Jennifer Katalinich, 43, also known as Jennifer Tjornehoj, was sentenced Thursday after she pleaded guilty to felony charges of criminally negligent homicide resulting in negligent death of an at-risk juvenile and tampering with physical evidence, the Coloradoan reported. She was also sentenced to 500 hours of community service.

Katalinich, the mother of the baby, was arrested in November 2019 after the newborn was found dead in the Horsetooth Reservoir west of Fort Collins on Aug. 24, 1996.

The unidentified girl, later named “Baby Faith,” was found wrapped in a towel in the bag with her umbilical cord still attached, authorities said. The Laramie County coroner’s office determined the baby died of suffocation.

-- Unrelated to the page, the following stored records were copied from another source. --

theorem applyPublish_kept {P : Kept → Prop} (hP : MemClosed P) (s : State) (pa : ℕ) (payload : List Sys2Proof.Byte) (h_s : P s.kept) : P (applyPublish s pa payload).2.2.kept := by
  unfold applyPublish
  repeat' first
    | with_reducible assumption
    | with_reducible apply postCpair_kept
    | with_reducible apply State_bump_kept
    | with_reducible apply closeReads_kept
    | with_reducible apply writeRange_kept
    | (intro z; refine kept_step (P := P) z ?_ ?_ <;> [unfold z; first | (intro w hw hz; rw [← hw]; clear hw z) | (intro w hw hz; rw [hw] at hz; clear hw w; clear_value z)])
    | (intro (z : Nat); refine value_step z ?_; intro w hw; (try rw [← hw]); clear hw z)
    | (intro z; subst z)
    | lift_lets -underBinder
    | split

theorem applyAt_kept {P : Kept → Prop} (hP : MemClosed P) (s : State) (f : Flight) (pa : ℕ) (h_s : P s.kept) : P (applyAt s f pa).2.kept := by
  unfold applyAt
  repeat' first
    | with_reducible assumption
    | with_reducible apply telem_kept
    | with_reducible apply touch_kept
    | with_reducible apply countLines_kept
    | with_reducible apply shareOne_kept
    | with_reducible apply grantE_kept
    | with_reducible apply writeRange_kept
    | with_reducible apply closeReads_kept
    | with_reducible apply applyPublish_kept
    | (intro z; refine kept_step (P := P) z ?_ ?_ <;> [unfold z; first | (intro w hw hz; rw [← hw]; clear hw z) | (intro w hw hz; rw [hw] at hz; clear hw w; clear_value z)])
    | (intro (z : Nat); refine value_step z ?_; intro w hw; (try rw [← hw]); clear hw z)
    | (intro (z : Bool); refine value_step z ?_; intro w hw; (try rw [← hw]); clear hw z)
    | (intro (z : List _); refine value_step z ?_; intro w hw; (try rw [← hw]); clear hw z)
    | (intro (z : _ → _); subst z)
    | (intro (z : Prod _ _); subst z)
    | lift_lets -underBinder
    | with_reducible refine kept_ite ?_ ?_
    | split

theorem deliver_kept {P : Kept → Prop} (s : State) (e : Entry) (got : Got) (h_s : P s.kept) : P (deliver s e got).kept := by
  unfold deliver
  repeat' first
    | with_reducible assumption
    | with_reducible apply dropEntry_kept
    | with_reducible apply answerCode_kept
    | with_reducible apply State_bumpSat_kept
    | with_reducible apply answer_kept
    | (intro z; refine kept_step (P := P) z ?_ ?_ <;> [unfold z; first | (intro w hw hz; rw [← hw]; clear hw z) | (intro w hw hz; rw [hw] at hz; clear hw w; clear_value z)])
    | lift_lets -underBinder
    | split
    | (with_reducible apply kept_foldl <;> intros)

theorem applyShared_kept {P : Kept → Prop} (hP : MemClosed P) (s : State) (e : Entry) (pa : ℕ) (h_s : P s.kept) : P (applyShared s e pa).2.kept := by
  unfold applyShared
  repeat' first
    | with_reducible assumption
    | with_reducible apply applyAt_kept
    | with_reducible apply grantS_kept
    | lift_lets -underBinder
    | split
    | (with_reducible apply kept_foldl <;> intros)
    | refine kept_snd (by with_reducible assumption) ?_

theorem applyEntryAtomics_kept {P : Kept → Prop} (hP : MemClosed P) (s : State) (e : Entry) (h_s : P s.kept) : P (applyEntryAtomics s e).kept := by
  unfold applyEntryAtomics
  repeat' first
    | with_reducible assumption
    | with_reducible apply applyAt_kept
    | with_reducible apply answer_kept
    | with_reducible apply dropEntry_kept
    | lift_lets -underBinder
    | split
    | (with_reducible apply kept_foldl <;> intros)

theorem finishHome_kept {P : Kept → Prop} (hP : MemClosed P) (s : State) (f : Flight) (pa : ℕ) (fin : Bool) (h_s : P s.kept) : P (finishHome s f pa fin).kept := by
  unfold finishHome
  repeat' first
    | with_reducible assumption
    | with_reducible apply applyAt_kept
    | with_reducible apply answer_kept
    | with_reducible apply applyEntryAtomics_kept
    | with_reducible apply putFlight_kept
    | with_reducible apply applyShared_kept
    | with_reducible apply deliver_kept
    | lift_lets -underBinder
    | with_reducible refine kept_ite ?_ ?_
    | split

theorem endHome_kept {P : Kept → Prop} (s : State) (f : Flight) (c : Sys2Proof.Code) (h_s : P s.kept) : P (endHome s f c).kept := by
  unfold endHome
  repeat' first
    | with_reducible assumption
    | with_reducible apply answerCode_kept
    | with_reducible apply dropEntry_kept
    | (intro z; refine kept_step (P := P) z ?_ ?_ <;> [unfold z; first | (intro w hw hz; rw [← hw]; clear hw z) | (intro w hw hz; rw [hw] at hz; clear hw w; clear_value z)])
    | lift_lets -underBinder
    | split
    | (with_reducible apply kept_foldl <;> intros)

theorem homeGo_kept {P : Kept → Prop} (hP : MemClosed P) (s : State) (f : Flight) (fin : Bool) (h_s : P s.kept) : P (homeGo s f fin).kept := by
  unfold homeGo
  repeat' first
    | with_reducible assumption
    | with_reducible apply pageFault_kept
    | with_reducible apply putFlight_kept
    | with_reducible apply endHome_kept
    | with_reducible apply State_bumpSat_kept
    | with_reducible apply dirLook_kept
    | with_reducible apply consumeRsv_kept
    | with_reducible apply homeBusy_kept
    | with_reducible apply finishHome_kept
    | with_reducible apply startTxn_kept
    | with_reducible apply recallVictim_kept
    | (intro z; refine kept_step (P := P) z ?_ ?_ <;> [unfold z; first | (intro w hw hz; rw [← hw]; clear hw z) | (intro w hw hz; rw [hw] at hz; clear hw w; clear_value z)])
    | (intro (z : Nat); refine value_step z ?_; intro w hw; (try rw [← hw]); clear hw z)
    | (intro (z : Bool); refine value_step z ?_; intro w hw; (try rw [← hw]); clear hw z)
    | (intro (z : List _); refine value_step z ?_; intro w hw; (try rw [← hw]); clear hw z)
    | (intro z; refine value_step z ?_; intro w hw; (try rw [← hw]); clear hw z)
    | lift_lets -underBinder
    | with_reducible refine kept_ite ?_ ?_
    | split
    | (with_reducible apply kept_foldl <;> intros)
    | refine kept_snd (by with_reducible assumption) ?_

theorem joinEntry_kept {P : Kept → Prop} (s : State) (f : Flight) (e : Entry) (h_s : P s.kept) : P (joinEntry s f e).kept := by
  unfold joinEntry
  repeat' first
    | with_reducible assumption
    | with_reducible apply putEntry_kept
    | with_reducible apply putFlight_kept
    | with_reducible apply State_bump_kept
    | (intro z; refine kept_step (P := P) z ?_ ?_ <;> [unfold z; first | (intro w hw hz; rw [← hw]; clear hw z) | (intro w hw hz; rw [hw] at hz; clear hw w; clear_value z)])
    | lift_lets -underBinder
    | with_reducible refine kept_ite ?_ ?_

theorem openEntry_kept {P : Kept → Prop} (s : State) (f : Flight) (pa : ℕ) (h_s : P s.kept) : P (openEntry s f pa).2.kept := by
  unfold openEntry
  repeat' first
    | with_reducible assumption
    | with_reducible apply putFlight_kept
    | (intro z; refine value_step z ?_; intro w hw; (try rw [← hw]); clear hw z)
    | lift_lets -underBinder
    | (fail_if_no_progress (with_reducible refine kept_rec0 ?_))

theorem anvilRead_kept {P : Kept → Prop} (hP : MemClosed P) (s : State) (f : Flight) (pa : ℕ) (h_s : P s.kept) : P (anvilRead s f pa).kept := by
  unfold anvilRead
  repeat' first
    | with_reducible assumption
    | with_reducible apply joinEntry_kept
    | with_reducible apply openEntry_kept
    | with_reducible apply homeGo_kept
    | with_reducible apply State_bump_kept
    | with_reducible refine kept_ite ?_ ?_
    | split

theorem anvilAtomic_kept {P : Kept → Prop} (hP : MemClosed P) (s : State) (f : Flight) (pa : ℕ) (h_s : P s.kept) : P (anvilAtomic s f pa).kept := by
  unfold anvilAtomic
  repeat' first
    | with_reducible assumption
    | with_reducible apply joinEntry_kept
    | with_reducible apply openEntry_kept
    | with_reducible apply homeGo_kept
    | with_reducible apply State_bump_kept
    | with_reducible apply renewHot_kept
    | with_reducible refine kept_ite ?_ ?_
    | split

theorem flagGo_kept {P : Kept → Prop} (hP : MemClosed P) (s : State) (f : Flight) (h_s : P s.kept) : P (flagGo s f).kept := by
  unfold flagGo
  repeat' first
    | with_reducible assumption
    | with_reducible apply answer_kept
    | with_reducible apply State_bumpSat_kept
    | with_reducible apply homeGo_kept
    | split

theorem proceed_kept {P : Kept → Prop} (hP : MemClosed P) (s : State) (f : Flight) (h_s : P s.kept) : P (proceed s f).kept := by
  unfold proceed
  repeat' first
    | with_reducible assumption
    | with_reducible apply putFlight_kept
    | with_reducible apply flagGo_kept
    | with_reducible apply homeGo_kept
    | with_reducible apply anvilRead_kept
    | with_reducible apply anvilAtomic_kept
    | lift_lets -underBinder
    | with_reducible refine kept_ite ?_ ?_
    | split

theorem windowGo_kept {P : Kept → Prop} (s : State) (f : Flight) (pa : ℕ) (h_s : P s.kept) : P (windowGo s f pa).kept := by
  unfold windowGo
  repeat' first
    | with_reducible assumption
    | with_reducible apply answerCode_kept
    | with_reducible apply doorbell_kept
    | with_reducible apply doorbellGet_kept
    | with_reducible apply answer_kept
    | (intro (z : Nat); refine value_step z ?_; intro w hw; (try rw [← hw]); clear hw z)
    | (intro z; refine value_step z ?_; intro w hw; (try rw [← hw]); clear hw z)
    | (intro z; subst z)
    | lift_lets -underBinder
    | with_reducible refine kept_ite ?_ ?_
    | split
    | (fail_if_no_progress (with_reducible refine kept_rec0 ?_))

theorem forward_kept {P : Kept → Prop} (hP : MemClosed P) (s : State) (f : Flight) (h_s : P s.kept) : P (forward s f).kept := by
  unfold forward
  repeat' first
    | with_reducible assumption
    | with_reducible apply answerCode_kept
    | with_reducible apply State_bumpSat_kept
    | with_reducible apply restoreCtx_kept
    | with_reducible apply segLook_kept
    | with_reducible apply putFlight_kept
    | with_reducible apply windowGo_kept
    | with_reducible apply tlbLook_kept
    | with_reducible apply proceed_kept
    | (intro z; refine kept_step (P := P) z ?_ ?_ <;> [unfold z; first | (intro w hw hz; rw [← hw]; clear hw z) | (intro w hw hz; rw [hw] at hz; clear hw w; clear_value z)])
    | (intro (z : Nat); refine value_step z ?_; intro w hw; (try rw [← hw]); clear hw z)
    | (intro (z : _ → _); subst z)
    | (intro z; refine value_step z ?_; intro w hw; (try rw [← hw]); clear hw z)
    | (intro z; subst z)
    | lift_lets -underBinder
    | with_reducible refine kept_ite ?_ ?_
    | split

theorem selectFlight_kept {P : Kept → Prop} (hP : MemClosed P) (s : State) (f : Flight) (step3 : Bool) (h_s : P s.kept) : P (selectFlight s f step3).kept := by
  unfold selectFlight
  repeat' first
    | with_reducible assumption
    | with_reducible apply chargeTq_kept
    | with_reducible apply putFlight_kept
    | with_reducible apply headTag_kept
    | with_reducible apply noteLanes_kept
    | with_reducible apply forward_kept
    | lift_lets -underBinder
    | with_reducible refine kept_ite ?_ ?_

theorem joinLane_kept {P : Kept → Prop} (hP : MemClosed P) (s : State) (f : Flight) (h_s : P s.kept) : P (joinLane s f).kept := by
  unfold joinLane
  repeat' first
    | with_reducible assumption
    | with_reducible apply refreshTq_kept
    | with_reducible apply countSpill_kept
    | with_reducible apply putFlight_kept
    | with_reducible apply headTag_kept
    | with_reducible apply noteLane_kept
    | with_reducible apply selectFlight_kept
    | (intro z; refine kept_step (P := P) z ?_ ?_ <;> [unfold z; first | (intro w hw hz; rw [← hw]; clear hw z) | (intro w hw hz; rw [hw] at hz; clear hw w; clear_value z)])
    | (intro (z : Nat); refine value_step z ?_; intro w hw; (try rw [← hw]); clear hw z)
    | (intro (z : Bool); refine value_step z ?_; intro w hw; (try rw [← hw]); clear hw z)
    | (intro z; refine value_step z ?_; intro w hw; (try rw [← hw]); clear hw z)
    | lift_lets -underBinder
    | with_reducible refine kept_ite ?_ ?_

theorem again_kept {P : Kept → Prop} (s : State) (f : Flight) (go : State → Flight → State) (h_s : P s.kept) (h_go : ∀ x0 x1, P x0.kept → P (go x0 x1).kept) : P (again s f go).kept := by
  unfold again
  repeat' first
    | with_reducible assumption
    | apply h_go
    | with_reducible refine kept_ite ?_ ?_
    | split

theorem chaseBarred_kept {P : Kept → Prop} (s : State) (h_s : P s.kept) : P (chaseBarred s).kept := by
  unfold chaseBarred
  repeat' first
    | with_reducible assumption
    | with_reducible apply cutAll_kept
    | (intro (z : _ → _); subst z)
    | lift_lets -underBinder
    | with_reducible refine kept_ite ?_ ?_

theorem wake_kept {P : Kept → Prop} (hP : MemClosed P) (s : State) (h_s : P s.kept) : P (wake s).kept := by
  unfold wake
  repeat' first
    | with_reducible assumption
    | with_reducible apply drainBacks_kept
    | with_reducible apply chaseBarred_kept
    | with_reducible apply again_kept
    | with_reducible apply homeGo_kept
    | with_reducible apply proceed_kept
    | (intro z; refine kept_step (P := P) z ?_ ?_ <;> [unfold z; first | (intro w hw hz; rw [← hw]; clear hw z) | (intro w hw hz; rw [hw] at hz; clear hw w; clear_value z)])
    | (intro (z : List _); refine value_step z ?_; intro w hw; (try rw [← hw]); clear hw z)
    | (intro z; refine value_step z ?_; intro w hw; (try rw [← hw]); clear hw z)
    | lift_lets -underBinder
    | (with_reducible apply kept_foldl <;> intros)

Lead investigator Rita Servin said Katalinich, who was an 18-year-old incoming sophomore at Colorado State University, gave birth to the baby alone on a towel in her room about an hour after her water broke. Servin said Katalinich then smothered the baby, drove to the reservoir and weighed the baby down in a bag with rocks.

The investigation was suspended in June 1998 after authorities failed to find any leads. It was reopened in 2006 on the 10th anniversary of the discovery of the infant’s body.

Investigators resubmitted DNA evidence in 2016 to the Colorado Bureau of Investigation for updated analysis. That analysis eventually led to Katalinich.

Katalinich went on to graduate with a degree in wildlife biology, the university confirmed last year. Her attorney Andy Gavaldon said she then married her husband, Michael, and had two more children, a boy and a girl.

“It’s tragic and it’s heartbreaking,” Michael Katalinich told the court, adding that his wife has told him how sorry she is for killing the girl. “It wasn’t until I read the (pre‐sentence investigation report) that I realized everyone involved in this case is a victim.”